Blog

Jeremy Li, Director of Data Science - Aug 15, 2023

Investigating the impact of reference panel errors on imputation quality and genotype accuracy

Genotype imputation has become a vital tool for geneticists, enabling cost-effective inference of complete genome sequences from partial data like SNP arrays or low-pass WGS. This technique boosts statistical power in association studies, refines fine-mapping, and resolves compatibility issues across different platforms.

Genotype imputation relies on two key elements; the haplotype reference panel (HRP) and the imputation algorithm. The literature surrounding genotype imputation has historically focused mainly on the imputation algorithm, with a typical comparative study investigating the relative performance of various imputation algorithms while holding the reference panel constant. However, the role of the reference panel itself on overall imputation performance is equally, if not more, important than the choice among the many high-performing algorithms. Even though it is intuitive that the quality of a reference panel should play a role in the accuracy of imputation, it has remained unclear to what extent common errors during panel creation (e.g., genotyping and phase error) lead to suboptimal imputation performance.

A recent preprint from the Gencove data science team dives into how common errors in reference panels impact imputation accuracy and the interplay between the two across a spectrum of sequencing coverages.

To understand this impact the team introduced variations in the reference panel by inducing varying degrees of 1) phase errors, 2) genotyping errors, and 3) by randomly pruning variants from the panel.
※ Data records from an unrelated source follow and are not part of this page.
/-! ### Requantisation (R271) -/

/-- The exact value of a long line's rule with scalefac_scale 0 and preflag 0 (R271). -/
theorem exactValue_requantLong (operand : Nat → ℝ) {ms : Bool} {gi : GranuleInfo} {sf : Scalefactors} {s : Nat} {q : Int}
    (hscale : gi.scalefacScale = false) :
    exactValue operand (requantRule ms gi false sf (.long s) q).rhs =
      (q.sign : ℝ) * (q.natAbs : ℝ) ^ ((4 : ℝ) / 3) * 2 ^ (((gi.globalGain : ℝ) - 210) / 4)
        * 2 ^ (-(sf.long.getD s 0 : ℝ) / 2) := by
  simp [requantRule, Rule.rhs, requantRhs, signTerm, scaleTerm, exactValue, hscale]

/-- `pow43(8) = 16` (R270). -/
theorem eight_rpow_four_thirds : (8 : ℝ) ^ ((4 : ℝ) / 3) = 16 := by
  rw [show (8 : ℝ) = 2 ^ (3 : ℝ) by norm_num, ← Real.rpow_mul (by norm_num)]
  norm_num

end Sys2Proof.Machine

namespace Sys2Proof.Proofs
open Sys2Proof.Machine Sys2Proof.Claims

/-- Settles O34: a frame passes when each of R224's checks does. -/
theorem sideInfoChecksPassExactlyWhen : Obligations.SideInfoChecksPassExactlyWhen := by
  intro h si fr
  simp only [sideCheck_eq_none_iff, check_eq_none_iff, not_bad_iff]
  rfl

/-- Settles O60: the first granule that is not good decides, unless the side information already overruns the frame. -/
theorem firstFailingCheckGivesTheCode : Obligations.FirstFailingCheckGivesTheCode := by
  intro h si fr
  refine ⟨sideCheck_overread, fun hin before gi after hsplit hbefore => ?_, fun hin hgood => ?_⟩
  · have hpassed : ∀ g ∈ before, g.check (hdrSfreq h) = none := fun g hg => check_eq_none_iff.mpr (hbefore g hg)
    exact ⟨fun hc => sideCheck_of_first hin hsplit hpassed (check_of_corrupt hc),
      fun hc hu => sideCheck_of_first hin hsplit hpassed (check_of_unsupported hc hu)⟩
  · rw [sideCheck_of_granules hin fun g hg => check_eq_none_iff.mpr (hgood g hg)]
    exact ⟨fun hlong => if_pos hlong, fun hfits => if_neg hfits⟩

/-- Settles O35: the region boundaries rise and end at the last big value. -/
theorem regionsPartitionTheBigValues : Obligations.RegionsPartitionTheBigValues := by
  intro sfreq gi
  have hfirst := region1Start_le_region2Start sfreq gi
  have hsecond := region2Start_le_bigEnd sfreq gi
  refine ⟨?_, fun hswitch hlegal => ?_⟩
  · change gi.region1Start sfreq + (gi.region2Start sfreq - gi.region1Start sfreq) + (gi.bigEnd - gi.region2Start sfreq) = gi.bigEnd
    omega
  · simp [GranuleInfo.regionLen, region2Start_of_windowSwitching hswitch hlegal]

/-- Settles O36: a frequency lies in one band, and the band's lines are those of its three windows one after the other. -/
theorem shortLinesMapBack : Obligations.ShortLinesMapBack := by
  intro sfreq w f _ hw hf
  obtain ⟨s, hs, hlow, hhigh⟩ := exists_shortBand (sfreq := sfreq) hf
  have hband : bandAt (shortStarts sfreq) f = s := bandAt_bandStarts hs hlow hhigh
  have hend := shortStarts_getD_succ hs
  have hlast := shortStarts_getD_le (s := s + 1) hs
  have hj : f - (shortStarts sfreq).getD s 0 < (shortWidths sfreq).getD s 1 := by omega
  have hlt := shortLine_lt_end hs hw hj
  have hline := shortLine_of_band hs hw hj
  rw [Nat.add_sub_cancel' hlow] at hline
  simp only [lineAt, hband]
  exact ⟨by omega, hline, hlow, hhigh⟩

/-- Settles O37: the slots that granule 1 reads leave the kept group out. -/
theorem scfsiKeepsScalefactors : Obligations.ScfsiKeepsScalefactors := by
  intro si ch s sf r _ hlong0 hlong1 hbit
  have hkeep : scfsiKeep si 1 ch (scfsiGroup s) = true := by
    rw [scfsiKeep, hbit, decide_eq_true hlong0, decide_eq_true hlong1]
    rfl
  refine readSlots_long_getD (fun p hp => ?_) sf r
  obtain ⟨slot, hslot, rfl⟩ := List.mem_map.mp hp
  rintro rfl
  rw [hlong1] at hslot
  exact long_notMem_mpeg1Slots hkeep hslot

/-- Settles O39, from the ranges of pairs and of quadruples. -/
theorem quantisedValuesStayInRange : Obligations.QuantisedValuesStayInRange := fun sfreq gi start r =>
  huffmanBlock_entry_le (blockValues_le sfreq gi start r)

/-- Settles O40: a block of no bits has no room for a quadruple's codeword. -/
theorem huffmanBlockEndsAtItsLength : Obligations.HuffmanBlockEndsAtItsLength := by
  intro sfreq gi start r
  refine ⟨rfl, fun hbig hlen hstart l => ?_⟩
  have hnone : ∀ x ∈ blockValues sfreq gi start r, x.natAbs ≤ 0 := by
    rw [blockValues_empty hbig hlen hstart]
    exact nofun
  exact Int.natAbs_eq_zero.mp (Nat.le_zero.mp (huffmanBlock_entry_le hnone l))

/-- Settles O41, by R271's exact value at each example. -/
theorem requantisationExamples : Obligations.RequantisationExamples := by
  intro ms gi sf s operand hscale
  refine ⟨fun hgain hsf => ?_, fun hgain hsf => ?_, fun hgain hsf => ?_⟩
  all_goals rw [exactValue_requantLong operand hscale, hgain, hsf]
  · norm_num [eight_rpow_four_thirds]
  · norm_num
  · norm_num

end Sys2Proof.Proofs
end

section
/-! Proofs about stereo reconstruction: when it does nothing, where the intensity bands of a long granule lie, and the exact
MPEG-1 intensity coefficients (`43_stereo.md`). -/

namespace Sys2Proof.Machine
open Real (pi sin cos)

/-! ### Whether stereo processing runs (R115, R280) -/

/-- The mode extension is the bits that select MS stereo (5) and intensity stereo (4) in joint stereo (R110, R115). -/
theorem modeExtension_eq_zero_iff {h : Word} : h.extractLsb' 4 2 = 0 ↔ h.getLsbD 5 = false ∧ h.getLsbD 4 = false := by
  rw [BitVec.eq_of_getLsbD_eq_iff]
  simp [Nat.le_one_iff_eq_zero_or_eq_one, and_comm]

/-- Both kinds of stereo processing are off exactly outside joint stereo or under mode extension 0 (R115). -/
theorem hdrStereoOff_iff {h : Word} :
    (hdrMsOn h || hdrIntensityOn h) = false ↔ hdrMode h ≠ 1 ∨ h.extractLsb' 4 2 = 0 := by
  rw [modeExtension_eq_zero_iff]
  by_cases hjoint : hdrMode h = 1
  · simp [hdrMsOn, hdrIntensityOn, hjoint]
  · simp [hdrMsOn, hdrIntensityOn, hjoint]

theorem stereo_off {c : StereoCtx} (hoff : (c.msOn || c.intensityOn) = false) (x0 x1 : Vector Word 576) :
    stereo c x0 x1 = (x0, x1) := by
  rw [stereo, hoff]
  rfl

/-! ### The intensity bands of a long granule (R282) -/

/-- A running bound stays at or below `n` when it starts there and no element carries it past. -/
theorem foldl_le_iff {α : Type} {f : Nat → α → Nat} {P : α → Prop} {n : Nat} (hf : ∀ b x, f b x ≤ n ↔ b ≤ n ∧ P x)
    (xs : List α) (b : Nat) : xs.foldl f b ≤ n ↔ b ≤ n ∧ ∀ x ∈ xs, P x := by
  induction xs generalizing b with
  | nil => simp
  | cons x xs ih => rw [List.foldl_cons, ih, hf, List.forall_mem_cons, and_assoc]

/-- The bound is the first long band above every nonzero one. -/
theorem longBound_le_iff {c : StereoCtx} {s : Nat} : longBound c ≤ s ↔ ∀ t, .long t ∈ nonzeroLines c → t < s := by
  rw [longBound, foldl_le_iff (P := fun line => ∀ t, line = .long t → t < s)]
  · simp only [Nat.zero_le, true_and]
    exact ⟨fun hbelow t ht => hbelow _ ht t rfl, fun hbelow line hline t ht => hbelow t (ht ▸ hline)⟩
  · rintro b (t | ⟨t, w, f⟩)
    · simp
    · simp

theorem long_mem_nonzeroLines {c : StereoCtx} (hkind : c.kind = .long) {t : Nat} :
    .long t ∈ nonzeroLines c ↔ ∃ l < 576, entry c.q l 0 ≠ 0 ∧ bandAt (longStarts c.sfreq) l = t := by
  simp [nonzeroLines, lineOf, hkind, and_assoc]

theorem inIntensityBand_long {c : StereoCtx} (hkind : c.kind = .long) {s : Nat} :
    inIntensityBand (boundsOf c) (.long s) = true ↔ longBound c ≤ s := by
  simp [inIntensityBand, boundsOf, longExamined, hkind]

/-! ### The MPEG-1 intensity coefficients (R287) -/

/-- The angle of an intensity position (R287). -/
noncomputable def intensityAngle (p : Nat) : ℝ := pi * p / 12

/-- Sine and cosine are not negative in the first quadrant and never zero together, so both coefficients have a denominator. -/
theorem sin_add_cos_pos {θ : ℝ} (hlow : 0 ≤ θ) (hhigh : θ ≤ pi / 2) : 0 < sin θ + cos θ := by
  have hsin : 0 ≤ sin θ := Real.sin_nonneg_of_nonneg_of_le_pi hlow (by linarith [Real.pi_pos])
  have hcos : 0 ≤ cos θ := Real.cos_nonneg_of_neg_pi_div_two_le_of_le (by linarith [Real.pi_pos]) hhigh
  nlinarith [Real.sin_sq_add_cos_sq θ]

section
variable (operand : Nat → ℝ) (p : Nat)

theorem exactValue_intensityMpeg1_left :
    exactValue operand (intensityMpeg1 p).1 = sin (intensityAngle p) / (sin (intensityAngle p) + cos (intensityAngle p)) := by
  simp [intensityMpeg1, exactValue, intensityAngle]

theorem exactValue_intensityMpeg1_right :
    exactValue operand (intensityMpeg1 p).2 = cos (intensityAngle p) / (sin (intensityAngle p) + cos (intensityAngle p)) := by
  simp [intensityMpeg1, exactValue, intensityAngle]

end

theorem intensityAngle_zero : intensityAngle 0 = 0 := by simp [intensityAngle]

theorem intensityAngle_three : intensityAngle 3 = pi / 4 := by rw [intensityAngle]; push_cast; ring

theorem intensityAngle_six : intensityAngle 6 = pi / 2 := by rw [intensityAngle]; push_cast; ring

/-- The legal positions stay in the first quadrant. -/
theorem intensityAngle_mem {p : Nat} (hp : p ≤ 6) : 0 ≤ intensityAngle p ∧ intensityAngle p ≤ pi / 2 := by
  have hcast : (p : ℝ) ≤ 6 := by exact_mod_cast hp
  rw [← intensityAngle_six]
  exact ⟨by unfold intensityAngle; positivity, by unfold intensityAngle; push_cast; gcongr⟩

/-- The two coefficients share their denominator, and their numerators add up to it. -/
theorem intensityMpeg1_add_eq_one (operand : Nat → ℝ) {p : Nat} (hp : p ≤ 6) :
    exactValue operand (intensityMpeg1 p).1 + exactValue operand (intensityMpeg1 p).2 = 1 := by
  obtain ⟨hlow, hhigh⟩ := intensityAngle_mem hp
  rw [exactValue_intensityMpeg1_left, exactValue_intensityMpeg1_right, ← add_div]
  exact div_self (sin_add_cos_pos hlow hhigh).ne'

end Sys2Proof.Machine

namespace Sys2Proof.Proofs
open Sys2Proof.Machine Sys2Proof.Claims

/-- Settles O43: the bound of the long bands lies above every nonzero line's band. -/
theorem longIntensityBandsLieAboveTheSpectrum : Obligations.LongIntensityBandsLieAboveTheSpectrum := by
  intro c s hkind
  simp only [inIntensityBand_long hkind, longBound_le_iff, long_mem_nonzeroLines hkind]
  exact ⟨fun hbelow l hl hne => hbelow _ ⟨l, hl, hne, rfl⟩, fun hbelow t ⟨l, hl, hne, ht⟩ => ht ▸ hbelow l hl hne⟩

/-- Settles O44, by the angles 0, π/4 and π/2 at positions 0, 3 and 6. -/
theorem intensityCoefficientValues : Obligations.IntensityCoefficientValues := by
  intro operand
  refine ⟨fun p hp => intensityMpeg1_add_eq_one operand hp, ?_⟩
  have hhalf : √(2 : ℝ) / 2 / √2 = 2⁻¹ := by field_simp
  simp [exactValue_intensityMpeg1_left, exactValue_intensityMpeg1_right, intensityAngle_zero, intensityAngle_three,
    intensityAngle_six, hhalf]

/-- Settles O42: outside joint stereo, and under mode extension 0, neither kind of stereo is on. -/
theorem plainStereoIsUntouched : Obligations.PlainStereoIsUntouched := fun _ _ _ _ _ x0 x1 hplain =>
  stereo_off (hdrStereoOff_iff.mpr hplain) x0 x1

end Sys2Proof.Proofs
end

section
/-! Proofs about reorder, antialias, IMDCT and overlap-add: the butterflies, the exact IMDCT, the zero tail of the overlap, a mono
frame's channel 1, and a frame that codes nothing (`44_imdct.md`). -/

namespace Sys2Proof.Machine
open Real (pi cos)

/-! ### Antialias (R301-R303) -/

theorem entry_antialias (kind : BlockKind) (x : Vector Word 576) {l : Nat} (hl : l < 576) :
    entry (antialias kind x) l 0 = antialiasLine (antialiasLast kind) x l := entry_tabulate_lt hl

theorem antialiasLast_le (kind : BlockKind) : antialiasLast kind ≤ 31 := by
  cases kind <;> decide

section
variable {last sb i l : Nat} {x : Vector Word 576}

/-- The line `i` above boundary `18*sb` becomes the high output of its pair. -/
theorem antialiasLine_above (hmin : 1 ≤ sb) (hmax : sb ≤ last) (hi : i < 8) :
    antialiasLine last x (18 * sb + i) = evalRule (.antialiasHigh i) [entry x (18 * sb - 1 - i) 0, entry x (18 * sb + i) 0] := by
  have hdiv : (18 * sb + i) / 18 = sb := by omega
  have hmod : (18 * sb + i) % 18 = i := by omega
  simp only [antialiasLine, hdiv, hmod]
  exact if_pos ⟨hi, hmin, hmax⟩

/-- The line `i + 1` below boundary `18*sb` becomes the low output of its pair. -/
theorem antialiasLine_below (hmin : 1 ≤ sb) (hmax : sb ≤ last) (hi : i < 8) :
    antialiasLine last x (18 * sb - 1 - i) = evalRule (.antialiasLow i) [entry x (18 * sb - 1 - i) 0, entry x (18 * sb + i) 0] := by
  have hdiv : (18 * sb - 1 - i) / 18 = sb - 1 := by omega
  have hmod : (18 * sb - 1 - i) % 18 = 17 - i := by omega
  have hsb : sb - 1 + 1 = sb := by omega
  have hpair : 17 - (17 - i) = i := by omega
  simp only [antialiasLine, hdiv, hmod, hsb, hpair]
  rw [if_neg (by omega), if_pos (by omega)]

/-- A line in no pair keeps its value. -/
theorem antialiasLine_of_unpaired
    (hfree : ∀ sb i, 1 ≤ sb → sb ≤ last → i < 8 → l ≠ 18 * sb - 1 - i ∧ l ≠ 18 * sb + i) :
    antialiasLine last x l = entry x l 0 := by
  unfold antialiasLine
  dsimp only
  split_ifs with habove hbelow
  · obtain ⟨hi, hmin, hmax⟩ := habove
    exact absurd (by omega) (hfree _ _ hmin hmax hi).2
  · obtain ⟨hi, hmax⟩ := hbelow
    exact absurd (by omega) (hfree (l / 18 + 1) (17 - l % 18) (by omega) hmax (by omega)).1
  · rfl

end

theorem antialias_short (x : Vector Word 576) : antialias .short x = x := by
  refine vector_ext_entry 0 fun l hl => ?_
  rw [entry_antialias _ _ hl]
  exact antialiasLine_of_unpaired fun sb i hmin hmax => absurd (hmin.trans hmax) (by decide)

/-! ### The antialias coefficients (R302) -/

section
variable (operand : Nat → ℝ) {i : Nat}

theorem exactValue_aaC (hi : i < 8) : exactValue operand (aaC i) =
    ([-0.6, -0.535, -0.33, -0.185, -0.095, -0.041, -0.0142, -0.0037] : List ℝ).getD i 0 := by
  interval_cases i <;> norm_num [aaC, antialiasC, exactValue]

theorem exactValue_aaCs (i : Nat) :
    exactValue operand (aaCs i) = 1 / √(1 + exactValue operand (aaC i) ^ 2) := by
  simp [aaCs, aaNorm, exactValue, sq]

theorem exactValue_aaCa (i : Nat) :
    exactValue operand (aaCa i) = exactValue operand (aaC i) / √(1 + exactValue operand (aaC i) ^ 2) := by
  simp [aaCa, aaNorm, exactValue, sq]

theorem exactValue_antialiasLow (i : Nat) : exactValue operand (Rule.antialiasLow i).rhs =
    operand 0 * exactValue operand (aaCs i) - operand 1 * exactValue operand (aaCa i) := rfl

theorem exactValue_antialiasHigh (i : Nat) : exactValue operand (Rule.antialiasHigh i).rhs =
    operand 1 * exactValue operand (aaCs i) + operand 0 * exactValue operand (aaCa i) := rfl

/-! ### The exact IMDCT (R305) -/

theorem sumTerms_cons_cons (e e' : RExpr) (es : List RExpr) : sumTerms (e :: e' :: es) = .add e (sumTerms (e' :: es)) := rfl

theorem exactValue_sumTerms (es : List RExpr) : exactValue operand (sumTerms es) = (es.map (exactValue operand)).sum := by
  induction es with
  | nil => simp [sumTerms, exactValue]
  | cons e es ih =>
    cases es with
    | nil => simp [sumTerms]
    | cons e' es => rw [sumTerms_cons_cons, exactValue, ih, ← List.sum_cons, ← List.map_cons]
They performed imputation on genetic data from diverse individuals at varying sequencing coverages (0.5x, 1.0x, and 2.0x) using the perturbed reference panels. The evaluation was conducted using the r^2 metric for the entire cohort as well as subsets stratified by ancestry.

Genotype error has the greatest impact on imputation accuracy

Imputation accuracy was observed to be highly sensitive to phase and genotype errors, particularly at lower allele frequencies, with genotype error having the greatest impact. While the density of the reference panel, within the evaluated range, exhibited a relatively marginal effect on accuracy. Additionally, the sensitivity of accuracy to perturbations decreased with increasing sequencing coverage due to the additional read evidence present in higher coverage sample.

Figure 1: Imputation accuracy by minor allele frequency for sequence data at 0.5x, 1.0x, and 2.0x coverages

Genome wide imputation accuracy improves substantially with strict genotype filtering

To validate the impact of reducing genotyping error, the team conducted an experiment using a strict genotype quality filter on the reference panel. The filtered panel's imputation accuracy was compared to the unfiltered panel at intersecting sites and all sites. The results demonstrated a substantial increase in genome-wide imputation accuracy (8% at 0.5x coverage and 13% at 2.0x) when using the filtered panel. Moreover, the comparison of filtered and unfiltered sites indicated that low genotype quality sites not only resulted in reduced imputation accuracy at those sites, but also had a trans-effect on performance, decreasing imputation accuracy at the remaining, unfiltered sites.

Figure 2: Imputation r2 values across minor allele frequencies and imputation r2 deltas (Δr2) across minor allele frequencies

This study underscores the critical role of comprehensive methodology in haplotype reference panel creation, placing a significant emphasis on accurate genotyping, especially for rare variant imputation. The findings emphasize that the quality of the reference panel, including factors like phase and genotype accuracy, holds a pivotal role in achieving reliable imputation results, while offering valuable insights into the interplay between reference panel quality and sequencing coverage, highlighting how these factors interact in the context of genotype imputation.

The results of this study underscore the crucial role of reference panel quality for genotype imputation and represents a comprehensive investigation into the effects of perturbations to reference panels on downstream imputation accuracy. As genomics research continues to advance, understanding and addressing reference panel quality and accuracy will be paramount for obtaining accurate and reliable insights from imputed genetic data.